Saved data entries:

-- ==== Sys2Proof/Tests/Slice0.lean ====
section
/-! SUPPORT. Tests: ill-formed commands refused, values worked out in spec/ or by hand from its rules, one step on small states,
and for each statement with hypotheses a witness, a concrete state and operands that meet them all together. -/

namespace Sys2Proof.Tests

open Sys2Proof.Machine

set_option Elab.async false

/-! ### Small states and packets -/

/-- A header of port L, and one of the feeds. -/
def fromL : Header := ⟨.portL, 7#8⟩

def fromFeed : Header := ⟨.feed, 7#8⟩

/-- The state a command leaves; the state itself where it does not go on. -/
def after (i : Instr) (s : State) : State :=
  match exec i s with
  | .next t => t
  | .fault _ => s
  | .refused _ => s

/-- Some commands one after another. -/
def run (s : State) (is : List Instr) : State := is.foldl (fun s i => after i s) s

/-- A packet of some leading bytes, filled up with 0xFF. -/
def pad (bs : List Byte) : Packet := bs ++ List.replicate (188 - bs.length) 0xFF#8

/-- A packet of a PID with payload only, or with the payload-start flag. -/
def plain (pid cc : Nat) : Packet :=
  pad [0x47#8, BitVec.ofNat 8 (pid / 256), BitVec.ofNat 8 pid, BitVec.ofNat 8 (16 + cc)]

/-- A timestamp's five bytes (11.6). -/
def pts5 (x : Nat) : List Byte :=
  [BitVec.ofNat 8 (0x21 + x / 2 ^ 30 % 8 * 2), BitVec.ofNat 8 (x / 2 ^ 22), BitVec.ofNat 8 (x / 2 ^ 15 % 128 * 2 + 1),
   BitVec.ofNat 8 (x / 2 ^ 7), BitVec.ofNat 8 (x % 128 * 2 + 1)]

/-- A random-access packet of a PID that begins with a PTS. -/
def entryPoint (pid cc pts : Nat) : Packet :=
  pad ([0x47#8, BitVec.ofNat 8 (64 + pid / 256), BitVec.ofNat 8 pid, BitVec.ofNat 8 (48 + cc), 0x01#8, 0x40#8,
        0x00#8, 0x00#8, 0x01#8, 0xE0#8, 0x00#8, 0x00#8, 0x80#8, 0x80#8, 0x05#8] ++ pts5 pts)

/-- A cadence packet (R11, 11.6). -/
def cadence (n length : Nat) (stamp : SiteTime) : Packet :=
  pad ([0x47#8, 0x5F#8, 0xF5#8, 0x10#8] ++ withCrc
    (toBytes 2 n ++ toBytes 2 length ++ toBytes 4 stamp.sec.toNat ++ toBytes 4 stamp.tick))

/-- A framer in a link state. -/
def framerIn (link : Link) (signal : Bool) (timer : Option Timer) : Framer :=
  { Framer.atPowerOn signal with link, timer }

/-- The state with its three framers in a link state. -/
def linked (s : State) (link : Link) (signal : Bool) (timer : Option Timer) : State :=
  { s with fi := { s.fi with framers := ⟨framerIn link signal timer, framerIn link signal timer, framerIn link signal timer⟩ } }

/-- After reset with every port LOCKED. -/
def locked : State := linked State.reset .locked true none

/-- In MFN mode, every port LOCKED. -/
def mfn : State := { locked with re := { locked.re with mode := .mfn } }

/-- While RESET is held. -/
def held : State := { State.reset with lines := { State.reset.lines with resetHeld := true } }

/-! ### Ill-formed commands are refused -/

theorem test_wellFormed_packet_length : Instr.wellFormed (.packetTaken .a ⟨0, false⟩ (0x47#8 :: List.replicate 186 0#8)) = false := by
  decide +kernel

=== TASK TO CARRY OUT ===
Print the records verbatim, stopping after the "def plain (pid" line.

=== EXERCISE SOLUTION ===
-- ==== Sys2Proof/Tests/Slice0.lean ====
section
/-! SUPPORT. Tests: ill-formed commands refused, values worked out in spec/ or by hand from its rules, one step on small states,
and for each statement with hypotheses a witness, a concrete state and operands that meet them all together. -/

namespace Sys2Proof.Tests

open Sys2Proof.Machine

set_option Elab.async false

/-! ### Small states and packets -/

/-- A header of port L, and one of the feeds. -/
def fromL : Header := ⟨.portL, 7#8⟩

def fromFeed : Header := ⟨.feed, 7#8⟩

/-- The state a command leaves; the state itself where it does not go on. -/
def after (i : Instr) (s : State) : State :=
  match exec i s with
  | .next t => t
  | .fault _ => s
  | .refused _ => s

/-- Some commands one after another. -/
def run (s : State) (is : List Instr) : State := is.foldl (fun s i => after i s) s

/-- A packet of some leading bytes, filled up with 0xFF. -/
def pad (bs : List Byte) : Packet := bs ++ List.replicate (188 - bs.length) 0xFF#8

/-- A packet of a PID with payload only, or with the payload-start flag. -/
def plain (pid cc : Nat) : Packet :=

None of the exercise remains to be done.